Synovis Life Tech - WACC Analysis

Synovis Life Tech (Weighted Average Cost of Capital (WACC) Analysis)



Helpful Information for Synovis Life Tech's Analysis

What is the WACC Formula? Analyst use the WACC Discount Rate (weighted average cost of capital) to determine Synovis Life Tech's investment risk. WACC Formula = Cost of Equity (CAPM) * Common Equity + (Cost of Debt) * Total Debt. The result of this calculation is an essential input for the discounted cash flow (DCF) analysis for Synovis Life Tech. Value Investing Importance? This method is widely used by investment professionals to determine the correct price for investments in Synovis Life Tech before they make value investing decisions. This WACC analysis is used in Synovis Life Tech's discounted cash flow (DCF) valuation and see how the WACC calculation affect's Synovis Life Tech's company valuation.

WACC Analysis Information

1. The WACC (discount rate) calculation for Synovis Life Tech uses comparable companies to produce a single WACC (discount rate). An industry average WACC (discount rate) is the most accurate for Synovis Life Tech over the long term.
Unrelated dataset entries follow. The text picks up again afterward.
-- ==== Sys2Proof/Tests/Slice0.lean ====
section
/-! SUPPORT. Tests: expected values are those of 95_test_vectors.md, by the name of the vector. After them, one witness for each
statement of Certificates/Slice0/Obligations.lean that has hypotheses: a state and operands that meet them together. -/

namespace Sys2Proof.Tests

open Sys2Proof Sys2Proof.Machine

/-! ## Well-formedness: each check refuses a term -/

theorem test_wf_refuses_small_maxBits : Params.maxBitsInRange { Config.defaults with maxBits := 16 } = false := by decide
theorem test_wf_refuses_large_maxBits : Params.maxBitsInRange { Config.defaults with maxBits := 8200 } = false := by decide
theorem test_wf_refuses_partial_byte : Params.maxBitsWholeBytes { Config.defaults with maxBits := 25 } = false := by decide
theorem test_wf_refuses_capacity : Params.capacityOk { Config.defaults with maxBits := 25 } = false := by decide
theorem test_wf_refuses_repeated_symbol :
    Params.symbolsDistinct { Config.defaults with mt := Config.defaultMt.set 3 0xAA } = false := by decide +kernel
theorem test_wf_refuses_bad_record :
    Params.wf { Config.defaults with mt := Config.defaultMt.set 3 0xAA } = false := by decide +kernel
theorem test_wf_accepts_defaults : Params.wf Config.defaults = true := by decide +kernel

/-! ## Decoding: words written out from the opcode map, 30_encoding.md R71 -/

theorem test_decode_nop : decode [0b00000000] = .ok (.nop, []) := by decide
theorem test_decode_decode : decode [0b00000001] = .ok (.decode, []) := by decide
theorem test_decode_sync : decode [0b00000010] = .ok (.sync, []) := by decide
theorem test_decode_extract : decode [0b00000011] = .ok (.extract, []) := by decide
theorem test_decode_mdecode : decode [0b00000100] = .ok (.mdecode, []) := by decide
theorem test_decode_parse : decode [0b00000101] = .ok (.parse, []) := by decide
theorem test_decode_clear : decode [0b00001111] = .ok (.clear, []) := by decide
theorem test_decode_refuses_by_name : decode [0x0E] = .error (.illegalOpcode 0x0E) := by decide
theorem test_decode_refuses_no_byte : decode [] = .error .noByte := by decide
theorem test_table_word : decodeTableWord 8 0x0F = some .clear := by decide

/-- The illegal opcodes 0x06 to 0x0E and 0x10 to 0xFF are 9 + 240 = 249 values (log 16). -/
theorem test_illegal_count :
    ((List.range 256).filter fun v => (commandOf (BitVec.ofNat 8 v)).isNone).length = 249 := by decide +kernel

/-! ## Small states -/

/-- A state with bytes stored from an address on. -/
def loaded (base : Nat) (bytes : Bytes) : State := State.reset.store base bytes

/-- SYNC or DECODE pending on a bitstream given as IBUF bytes. -/
def onBits (c : Cmd) (bytes : Bytes) (n : Half) : State := { loaded 0x1000 bytes with inLen := n, pending := some c }

/-- EXTRACT pending on a frame. -/
def onFrame (f : Bytes) : State :=
  { loaded 0x1400 f with flen := BitVec.ofNat 16 f.length, pending := some .extract }

/-- MDECODE pending on symbols. -/
def onSymbols (t : Bytes) : State :=
  { loaded 0x1800 t with tlen := BitVec.ofNat 16 t.length, pending := some .mdecode }

/-- PARSE pending on a packet. -/
def onPacket (d : Bytes) : State :=
  { loaded 0x1C00 d with dlen := BitVec.ofNat 16 d.length, pending := some .parse }

/-- The state a step answers, the state itself where it answers none. -/
def after (r : Host.Outcome State Fault Refusal) (s : State) : State :=
  match r with
  | .next t => t
  | _ => s

/-- The reset state with an event placed. -/
def placed (es : List Event) : State := { State.reset with order := es }

/-- IBUF of DEC-1. -/
def dec1 : Bytes :=
  [0x55, 0x5F, 0xF0, 0x05, 0x99, 0x55, 0x59, 0x54, 0xAC, 0xB3, 0x2A, 0xCB, 0x34, 0xAC, 0xCD, 0x32, 0xD4, 0xD5, 0x2C, 0xAB,
    0x2D, 0x52, 0xD2, 0xAC, 0xAB, 0x33, 0x4C, 0xD5, 0x64, 0x91, 0xA0]

/-! ## The vectors of 95_test_vectors.md -/

/-- SYN-1. -/
theorem test_sync_SYN1 :
    let t := after (exec .sync (onBits .sync [0x57, 0xFC, 0x01] 24)) State.reset
    t.code = .ok ∧ t.preRun = 6 ∧ t.flen = 2 ∧ t.fbuf 0 = 0xFF ∧ t.fbuf 1 = 0x00 ∧ t.status = 0x10 := by
  decide +kernel

/-- SYN-10: the stop bit is not checked, the data bits are least significant first. -/
theorem test_sync_SYN10 :
    let t := after (exec .sync (onBits .sync [0x66, 0x80] 10)) State.reset
    t.code = .ok ∧ t.preRun = 2 ∧ t.flen = 1 ∧ t.fbuf 0 = 0xB3 := by
  decide +kernel

/-- EXT-6: the first stop byte ends the frame. -/
theorem test_extract_EXT6 :
    let t := after (exec .extract (onFrame [0xFF, 0x00, 0x33, 0x55, 0x53, 0xAA, 0x35, 0x35])) State.reset
    t.code = .ok ∧ t.tlen = 1 ∧ t.tbuf 0 = 0xAA := by
  decide +kernel

/-- EXT-11: a stop byte among the sync bytes is a sync error. -/
theorem test_extract_EXT11 :
    let t := after (exec .extract (onFrame [0xFF, 0x00, 0x33, 0x55, 0x35, 0x35])) State.reset
    t.code = .syncError ∧ t.tlen = 0 := by
  decide +kernel

/-- MAN-4: the odd last symbol is not looked at. -/
theorem test_mdecode_MAN4 :
    let t := after (exec .mdecode (onSymbols [0x55, 0xAA, 0x35])) State.reset
    t.code = .ok ∧ t.dlen = 1 ∧ t.dbuf 0 = 0xF0 := by
  decide +kernel

/-- MAN-9. -/
theorem test_mdecode_MAN9 :
    let t := after (exec .mdecode (onSymbols [0xAA, 0xA9, 0x35, 0x35])) State.reset
    t.code = .manchesterError ∧ t.dlen = 0 := by
  decide +kernel

/-- PAR-11: two addresses, both parameters, a payload. -/
theorem test_parse_PAR11 :
    let t := after (exec .parse (onPacket
      [0x0F, 0x01, 0x02, 0x03, 0x04, 0x05, 0x06, 0x07, 0x08, 0xAB, 0xCD, 0x01, 0x77, 0xDD])) State.reset
    t.code = .ok ∧ t.pkt.pcons = 13 ∧ t.pkt.flags = 0x0B ∧ t.pkt.typeByte = 0x02 ∧ t.pkt.present = 0x9B ∧
      t.pkt.addr0 = 0x010203 ∧ t.pkt.addr1 = 0x040506 ∧ groupId t.pkt.addr1 = 1 ∧ deviceId t.pkt.addr1 = 0x00506 ∧
      t.pkt.param0 = 0x07 ∧ t.pkt.param1 = 0x08 ∧ t.pkt.pcmd = 0xABCD ∧ t.pkt.plen = 1 ∧ t.pkt.payloadByte 0 = 0x77 := by
  decide +kernel

/-- PAR-8: FIELD_ASSEMBLY = REPEAT_FIRST. -/
theorem test_parse_PAR8 :
    let s := { onPacket [0x14, 0x04, 0x1A, 0x2B, 0x30, 0xC9, 0x00, 0xAA] with
      params := { Config.defaults with fieldAssembly := .repeatFirst } }
    let t := after (exec .parse s) State.reset
    t.code = .ok ∧ t.pkt.addr2 = 0x040404 ∧ t.pkt.pcmd = 0x3030 := by
  decide +kernel

/-- DEC-1: the reference frame. -/
theorem test_decode_DEC1 :
    let t := after (exec .decode (onBits .decode dec1 243)) State.reset
    t.code = .ok ∧ t.preRun = 12 ∧ t.flen = 23 ∧ t.tlen = 16 ∧ t.dlen = 8 ∧ t.pkt.header = 0x14 ∧
      t.pkt.addr2 = 0x041A2B ∧ t.pkt.pcmd = 0x30C9 ∧ t.pkt.present = 0x84 ∧ t.pkt.pcons = 7 := by
  decide +kernel

/-- DEC-5: a wrong checksum byte, after the three stages before it have written their buffers. -/
theorem test_decode_DEC5 :
    let t := after (exec .decode (onBits .decode (dec1.set 0x1A 0x54) 243)) State.reset
    t.code = .checksumError ∧ t.flen = 23 ∧ t.tlen = 16 ∧ t.dlen = 8 ∧ t.pkt.csum = 1 ∧ t.pkt.pcons = 0 ∧
      t.pkt.present = 0 := by
  decide +kernel

/-- CTL-1. -/
theorem test_nop_CTL1 :
    let s := { placed [.write 0 0x00] with code := .syncError, done := true }
    (after (step s) State.reset).status = 0x12 := by
  decide +kernel

/-- CTL-2, on the fields that CLEAR writes and on FLEN, which it keeps. -/
theorem test_clear_CTL2 :
    let s := { placed [.write 0 0x0F] with
      code := .eopError, done := true, preRun := 12, flen := 23, irqEn := true
      pkt := { PacketGroup.zero with pktValid := true, pcmd := 0x30C9 } }
    let t := after (step s) State.reset
    t.status = 0x00 ∧ t.preRun = 0 ∧ t.pkt.present = 0 ∧ t.pkt.pcmd = 0 ∧ t.flen = 23 ∧ t.irqEn = true := by
  decide +kernel

/-- CTL-3 to CTL-5: illegal opcodes. -/
theorem test_illegal_CTL3 : (after (step (placed [.write 0 0x06])) State.reset).status = 0x17 := by decide +kernel

/-- CTL-9: STATUS while SYNC is pending. -/
theorem test_busy_CTL9 :
    let s := { placed [.write 0 0x02] with code := .checksumError, done := true, inLen := 243 }
    (after (step s) State.reset).busRead 0x0002 = 0x25 := by
  decide +kernel

/-- CTL-12: one byte of IN_LEN. -/
theorem test_length_CTL12 :
    (after (step { placed [.write 4 0x01] with inLen := 0x00F3 }) State.reset).inLen = 0x01F3 := by decide +kernel

/-- CTL-14: the length check at issue. -/
theorem test_length_CTL14 :
    let t := after (step { placed [.write 0 0x01] with inLen := 0x2001 }) State.reset
    t.status = 0x18 ∧ t.pending = none := by
  decide +kernel

/-- The placed word is what the next step runs. -/
theorem test_placed_word :
    (after (step (State.reset.withFetchWord 8 0x02)) State.reset).pending = some .sync := by decide +kernel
If there are any short-term differences between the industry WACC and Synovis Life Tech's WACC (discount rate), then Synovis Life Tech is more likely to revert to the industry WACC (discount rate) over the long term.

2. The WACC calculation uses the higher of Synovis Life Tech's WACC or the risk free rate, because no investment can have a cost of capital that is better than risk free. This situation may occur if the beta is negative and Synovis Life Tech uses a significant proportion of equity capital.